Tombini’s surprises are more related to the markets getting used to a new central banker’s style rather than poor communication, said Sergio Werlang, who served as central bank director between March 1999 and October 2000.
“The central bank’s communication has been adequate,” Werlang, who now serves as vice-president for finance and risk at Itau Unibanco Holding SA, said in an e-mailed response to questions. “Policy watchers were used to a central bank presided by Henrique Meirelles,” he said, referring to the bank’s longest-serving president and Tombini’s predecessor.
“With the change in command, the communication style also changes,” said Werlang, who was Tombini’s direct supervisor at the central bank. “My reading is that policy watchers are getting better at understanding the central bank’s minutes.”

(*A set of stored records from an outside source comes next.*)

-- ==== Sys2Proof/Tests/Slice0.lean ====
section
/-! SUPPORT. Tests: what the checks of well-formedness refuse, words written out from the spec's encodings, and for every
statement a state and operands that meet its hypotheses together. -/

set_option Elab.async false

namespace Sys2Proof.Tests

open Sys2Proof
open Sys2Proof.Machine

/-! ## A state in which a word executes -/

/-- The place of a word that executes: word 1 of packet 5, in lane 0 of gang slot 0. -/
def tc : IssueCtx :=
  { gang := 0, lanes := 1#64, pc := 5, pos := 1, first := 1, rest := 0, chained := false, pre := none, since := 0,
    preTeam := none, preScale := none, cause := none, blocked := 0 }
/-- A gang of one live thread. -/
def tg : Gang := startGang soloRecord 0 0 0 0
/-- A state with one spawn of that gang, in which a word executes. -/
def ts : State :=
  { State.reset with
    gangs := [(0, tg)], spawns := [(0, newSpawn 1 soloRecord 0 0 0 none none 1 [])], ctx := some tc
    care := { State.reset.care with done := 6 } }
/-- Register fields. -/
def fa : FmtA := ⟨0, 0, 8, 6, 4, 0⟩

theorem lane_eq {l : Nat} (h : inLanes 1#64 l = true) : l = 0 := by
  unfold inLanes at h
  rw [BitVec.getLsbD_one] at h
  simp at h; exact h

theorem tg_thread : (tg.thread 0).exiting = false ∧ (tg.thread 0).swTrap = none ∧ (tg.thread 0).wait = none ∧
    (tg.thread 0).grant = none ∧ (tg.thread 0).region = none ∧ (tg.thread 0).handler = false := by decide

/-- A state that differs from ts in nothing that the word's lanes are judged by. -/
theorem issuing_of (s : State) (c : IssueCtx) (G : Gang) (hm : Memory.wf s.mem = true) (hr : SMap.risesFrom 0 s.gangs = true)
    (hc : s.ctx = some c) (hg : s.gangs.find? c.gang = some G) (hl : c.lanes = 1#64) (h0 : 0 < G.threads.length)
    (h1 : (G.thread 0).exiting = false) (h2 : (G.thread 0).swTrap = none) : Issuing s c G :=
  { sound := ⟨hm, hr⟩, ctx := hc, gang := hg, some := by rw [hl]; decide
    lanes := fun l h => by rw [hl] at h; rw [lane_eq h]; exact h0
    going := fun l h => by rw [hl] at h; rw [lane_eq h]; exact ⟨h1, h2⟩ }

theorem ts_issuing : Issuing ts tc tg :=
  issuing_of ts tc tg (by decide) (by decide) rfl rfl rfl (by decide) (by decide) (by decide)

theorem ready_of {s : State} {c : IssueCtx} {G : Gang} (I : Issuing s c G) (hp : s.poison = []) (fields reads writes : List Nat)
    (h1 : ∀ e ∈ fields, e < 60) (h2 : ∀ r ∈ reads ++ writes, r < 32) : Ready s c G fields reads writes :=
  { issuing := I
    readable := ⟨.inr h2, fun l _ r _ => by simp [State.regPoisoned, hp]⟩
    fed := fun l _ q hq => by
      rw [List.count_eq_zero_of_not_mem]
      · exact Nat.zero_le _
      · intro hm; have := h1 _ hm; omega
    permitted := .inr h1 }

theorem ts_ready (fields reads writes : List Nat) (h1 : ∀ e ∈ fields, e < 60) (h2 : ∀ r ∈ reads ++ writes, r < 32) :
    Ready ts tc tg fields reads writes := ready_of ts_issuing rfl _ _ _ h1 h2

theorem ts_outside : Outside tc tg := fun l h => by rw [lane_eq h]; decide
theorem ts_roomy : Roomy tc tg := .inl ts_outside
theorem ts_idle : Idle tc tg := fun l h => by rw [lane_eq h]; decide

/-! ## Decoding

Words written out from Table 2.1 and Table 2.3, their fields at assorted values, ignored ones among them. -/

theorem test_decode_sys :
    [(0x00CCA840, .nop ⟨0, 0, 51, 10, 33, 0⟩),
      (0x8062F191, .exit ⟨1, 0, 24, 47, 6, 1⟩),
      (0x40F54AE2, .trap ⟨0, 1, 61, 20, 43, 2⟩),
      (0xC08B9433, .brk ⟨1, 1, 34, 57, 16, 3⟩),
      (0x001DED44, .eret ⟨0, 0, 7, 30, 53, 0⟩),
      (0x80B03695, .sread ⟨1, 0, 44, 3, 26, 1⟩),
      (0x40468FE6, .swrite ⟨0, 1, 17, 40, 63, 2⟩),
      (0xC0058BE7, .yield ⟨1, 1, 1, 24, 47, 2⟩),
      (0x009BD538, .watch ⟨0, 0, 38, 61, 20, 3⟩),
      (0x802E2E49, .waitw ⟨1, 0, 11, 34, 57, 0⟩),
      (0x40C0779A, .xacq ⟨0, 1, 48, 7, 30, 1⟩),
      (0xC056C0EB, .xrel ⟨1, 1, 21, 44, 3, 2⟩),
      (0x00E91A3C, .xtry ⟨0, 0, 58, 17, 40, 3⟩)].all (fun p => decodeTableWord 32 p.1 == some p.2) = true := by
  decide

theorem test_decode_ialu1 :
    [(0x817F6340, .add ⟨1, 0, 31, 54, 13, 0⟩),
      (0x413E6F41, .sub ⟨0, 1, 15, 38, 61, 0⟩),
      (0xC1D0B892, .mul ⟨1, 1, 52, 11, 34, 1⟩),
      (0x016701E3, .mulh ⟨0, 0, 25, 48, 7, 2⟩),
      (0x81F95B34, .mulhu ⟨1, 0, 62, 21, 44, 3⟩),
      (0x418FA445, .and ⟨0, 1, 35, 58, 17, 0⟩),
      (0xC121FD96, .or ⟨1, 1, 8, 31, 54, 1⟩),
      (0x01B446E7, .xor ⟨0, 0, 45, 4, 27, 2⟩),
      (0x817742E8, .andn ⟨1, 0, 29, 52, 11, 2⟩),
      (0x41099C39, .shl ⟨0, 1, 2, 25, 48, 3⟩),
      (0xC19FE54A, .shr ⟨1, 1, 39, 62, 21, 0⟩),
      (0x01323E9B, .sra ⟨0, 0, 12, 35, 58, 1⟩),
      (0x81C487EC, .rol ⟨1, 0, 49, 8, 31, 2⟩),
      (0x415AD13D, .min ⟨0, 1, 22, 45, 4, 3⟩),
      (0xC1ED2A4E, .max ⟨1, 1, 59, 18, 41, 0⟩),
      (0x01AC264F, .minu ⟨0, 0, 43, 2, 25, 0⟩)].all (fun p => decodeTableWord 32 p.1 == some p.2) = true := by
  decide

theorem test_decode_ialu2 :
    [(0x82427F90, .maxu ⟨1, 0, 16, 39, 62, 1⟩),
      (0x42D4C8E1, .abs ⟨0, 1, 53, 12, 35, 2⟩),
      (0xC26B1232, .clz ⟨1, 1, 26, 49, 8, 3⟩),
      (0x02FD6B43, .popc ⟨0, 0, 63, 22, 45, 0⟩),
      (0x8293B494, .brev ⟨1, 0, 36, 59, 18, 1⟩),
      (0x42260DE5, .sel ⟨0, 1, 9, 32, 55, 2⟩),
      (0xC2E509E6, .cmpeq ⟨1, 1, 57, 16, 39, 2⟩),
      (0x027B5337, .cmpne ⟨0, 0, 30, 53, 12, 3⟩),
      (0x820DAC48, .cmplt ⟨1, 0, 3, 26, 49, 0⟩),
      (0x42A3F599, .cmple ⟨0, 1, 40, 63, 22, 1⟩),
      (0xC2364EEA, .cmpltu ⟨1, 1, 13, 36, 59, 2⟩),
      (0x02C8983B, .cmpleu ⟨0, 0, 50, 9, 32, 3⟩),
      (0x825EE14C, .add64 ⟨1, 0, 23, 46, 5, 0⟩),
      (0x421DED4D, .sub64 ⟨0, 1, 7, 30, 53, 0⟩),
      (0xC2B0369E, .mul64 ⟨1, 1, 44, 3, 26, 1⟩),
      (0x02468FEF, .mad ⟨0, 0, 17, 40, 63, 2⟩)].all (fun p => decodeTableWord 32 p.1 == some p.2) = true := by
  decide

theorem test_decode_ialu3 :
    [(0x83D8D930, .div ⟨1, 0, 54, 13, 36, 3⟩),
      (0x436F2241, .divu ⟨0, 1, 27, 50, 9, 0⟩),
      (0xC3017B92, .rem ⟨1, 1, 0, 23, 46, 1⟩),
      (0x0397C4E3, .remu ⟨0, 0, 37, 60, 19, 2⟩),
      (0x8356C0E4, .bfx ⟨1, 0, 21, 44, 3, 2⟩),
      (0x43E91A35, .bfxs ⟨0, 1, 58, 17, 40, 3⟩),
      (0xC37F6346, .bfi ⟨1, 1, 31, 54, 13, 0⟩),
      (0x0311BC97, .shl64 ⟨0, 0, 4, 27, 50, 1⟩),
      (0x83A405E8, .shr64 ⟨1, 0, 41, 0, 23, 2⟩),
      (0x433A5F39, .sra64 ⟨0, 1, 14, 37, 60, 3⟩),
      (0xC3CCA84A, .mulw ⟨1, 1, 51, 10, 33, 0⟩),
      (0x038FA44B, .mulwu ⟨0, 0, 35, 58, 17, 0⟩)].all (fun p => decodeTableWord 32 p.1 == some p.2) = true := by
  decide

theorem test_decode_immediates :
    [(0x8421F8F6, .addi ⟨1, 0, 8, 31, 2294⟩),
      (0x45B4491B, .andi ⟨0, 1, 45, 4, 2331⟩),
      (0xC64A9940, .ori ⟨1, 1, 18, 41, 2368⟩),
      (0x07DCE965, .xori ⟨0, 0, 55, 14, 2405⟩),
      (0x8AB80B45, .movl ⟨1, 0, 46, 2885⟩),
      (0x4B4C0B6A, .movh ⟨0, 1, 19, 2922⟩)].all (fun p => decodeTableWord 32 p.1 == some p.2) = true := by
  decide

theorem test_decode_shi :
    [(0x88733A21, .shli ⟨1, 0, 28, 51, 10, 33⟩),
      (0x48058F46, .shri ⟨0, 1, 1, 24, 15, 6⟩),
      (0xC8C48FB6, .srai ⟨1, 1, 49, 8, 15, 54⟩),
      (0x085AD4DB, .roli ⟨0, 0, 22, 45, 4, 27⟩)].all (fun p => decodeTableWord 32 p.1 == some p.2) = true := by
  decide

theorem test_decode_cmpi :
    [(0x89ED2029, .cmpiEq ⟨1, 0, 59, 18, 41⟩),
      (0x4983724E, .cmpiNe ⟨0, 1, 32, 55, 78⟩),
      (0xC915C473, .cmpiLt ⟨1, 1, 5, 28, 115⟩),
      (0x09A81698, .cmpiLe ⟨0, 0, 42, 1, 152⟩),
      (0x893E68BD, .cmpiLtu ⟨1, 0, 15, 38, 189⟩),
      (0x49FD6AED, .cmpiLeu ⟨0, 1, 63, 22, 237⟩),
      (0xC993BD12, .cmpiGt ⟨1, 1, 36, 59, 274⟩),
      (0x09260F37, .cmpiGe ⟨0, 0, 9, 32, 311⟩)].all (fun p => decodeTableWord 32 p.1 == some p.2) = true := by
  decide

theorem test_decode_falu :
    [(0xCCE0F990, .fadd ⟨1, 1, 56, 15, 38, 1⟩),
      (0x0C7742E1, .fsub ⟨0, 0, 29, 52, 11, 2⟩),
      (0x8C364EE2, .fmul ⟨1, 0, 13, 36, 59, 2⟩),
      (0x4CC89833, .ffma ⟨0, 1, 50, 9, 32, 3⟩),
      (0xCC5EE144, .fmin ⟨1, 1, 23, 46, 5, 0⟩),
      (0x0CF13A95, .fmax ⟨0, 0, 60, 19, 42, 1⟩),
      (0x8C8783E6, .fcmpeq ⟨1, 0, 33, 56, 15, 2⟩),
      (0x4C19DD37, .fcmplt ⟨0, 1, 6, 29, 52, 3⟩),
      (0xCCAC2648, .fcmple ⟨1, 1, 43, 2, 25, 0⟩),
      (0x0C6F2249, .fcmpun ⟨0, 0, 27, 50, 9, 0⟩),
      (0x8C017B9A, .fabs ⟨1, 0, 0, 23, 46, 1⟩),
      (0x4C97C4EB, .fneg ⟨0, 1, 37, 60, 19, 2⟩),
      (0xCC2A1E3C, .fcopysign ⟨1, 1, 10, 33, 56, 3⟩),
      (0x0CBC674D, .ffms ⟨0, 0, 47, 6, 29, 0⟩),
      (0x8C52B09E, .frnd ⟨1, 0, 20, 43, 2, 1⟩),
      (0x4CE509EF, .fsat ⟨0, 1, 57, 16, 39, 2⟩)].all (fun p => decodeTableWord 32 p.1 == some p.2) = true := by
  decide

theorem test_decode_halu :
    [(0xCDA405E8, .hadd2 ⟨1, 1, 41, 0, 23, 2, 1⟩),
      (0x0D3A5F31, .hsub2 ⟨0, 0, 14, 37, 60, 3, 0⟩),
      (0x8DCCA84A, .hmul2 ⟨1, 0, 51, 10, 33, 0, 1⟩),
      (0x4D62F193, .hfma2 ⟨0, 1, 24, 47, 6, 1, 0⟩),
      (0xCDF54AEC, .hmin2 ⟨1, 1, 61, 20, 43, 2, 1⟩),
      (0x0D8B9435, .hmax2 ⟨0, 0, 34, 57, 16, 3, 0⟩),
      (0x8D1DED4E, .hdot2 ⟨1, 0, 7, 30, 53, 0, 1⟩),
      (0x4DDCE94F, .hcmplt2 ⟨0, 1, 55, 14, 37, 0, 1⟩)].all (fun p => decodeTableWord 32 p.1 == some p.2) = true := by
  decide

theorem test_decode_dalu :
    [(0xCE733290, .dadd ⟨1, 1, 28, 51, 10, 1⟩),
      (0x0E058BE1, .dsub ⟨0, 0, 1, 24, 47, 2⟩),
      (0x8E9BD532, .dmul ⟨1, 0, 38, 61, 20, 3⟩),
      (0x4E2E2E43, .dfma ⟨0, 1, 11, 34, 57, 0⟩),
      (0xCEC07794, .dmin ⟨1, 1, 48, 7, 30, 1⟩),
      (0x0E56C0E5, .dmax ⟨0, 0, 21, 44, 3, 2⟩),
      (0x8E15CCE6, .dcmpeq ⟨1, 0, 5, 28, 51, 2⟩),
      (0x4EA81637, .dcmplt ⟨0, 1, 42, 1, 24, 3⟩),
      (0xCE3E6F48, .dcmple ⟨1, 1, 15, 38, 61, 0⟩),
      (0x0ED0B899, .dabs ⟨0, 0, 52, 11, 34, 1⟩),
      (0x8E6701EA, .dneg ⟨1, 0, 25, 48, 7, 2⟩),
      (0x4EF95B3B, .drnd ⟨0, 1, 62, 21, 44, 3⟩)].all (fun p => decodeTableWord 32 p.1 == some p.2) = true := by
  decide
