-- ==== Sys2Proof/Machine/Flags.lean ====
section
/-! DEFINITION. The status of the sequencer. The block has no condition codes, status flags or predicates
apart from FAULT (10_state.md R32), and no operation computes one: what stands here is the cause codes
(60_exceptions.md R201), the phase (R33) and the reason a FAULTED sequencer is stuck (R203). -/

namespace Sys2Proof.Machine

/-- FCAUSE code 0, none (R201). -/
def causeNone : BitVec 4 := 0

/-- FCAUSE code 1, ILLEGAL_OP (R201). -/
def causeIllegalOp : BitVec 4 := 1

/-- The phase (R33): FAULTED if FAULT is set, else WAITING if WCNT is not 0, else READY. -/
def phase (s : State) : Phase :=
  if s.fault then .faulted else if s.wcnt = 0 then .ready else .waiting

/-- What a stuck sequencer's fault record says (R203; a reserved cause is a bug, 93 I9). -/
def stuckReason (s : State) : Fault :=
  if s.fcause = causeIllegalOp then .stuckIllegalOp else .reservedCause

end Sys2Proof.Machine
end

Many challenges lie ahead for Tombini. While economists began to lower their inflation forecasts for this year, they still predict Tombini will miss the 4.5 inflation target in both 2012 and 2013, according to a bank survey published April 16.
Marcelo Salomon, co-head of Latin America economics at Barclays Plc, said he’s concerned inflation will pick up with the extra stimulus being pumped into the economy through subsidized lending, tax breaks and a surge in public spending as Brazil prepares to host the 2014 World Cup and 2016 Olympics.
“It’s too early to say that inflation is going to get close to 4.5 percent by year’s end,” Salomon said in an April 9 telephone interview from New York. “Going into 2013, we still believe there’s a lot of stimulus that’s going to be driving growth up.”
Traders forecast the central bank will have to reverse part of the most recent rate cuts and raise interest rates early next year to keep inflation under control. Tombini will have to raise the Selic rate to 10.5 percent by December 2013, local interest- rate futures trading shows.
“At the moment, Tombini is looking more like a visionary,” Roberto Padovani, chief economist at Votorantim CTVM Ltda in Sao Paulo, said in a telephone interview. “The central bank’s outlook was right, but I think it wasn’t successful in communicating its strategy.”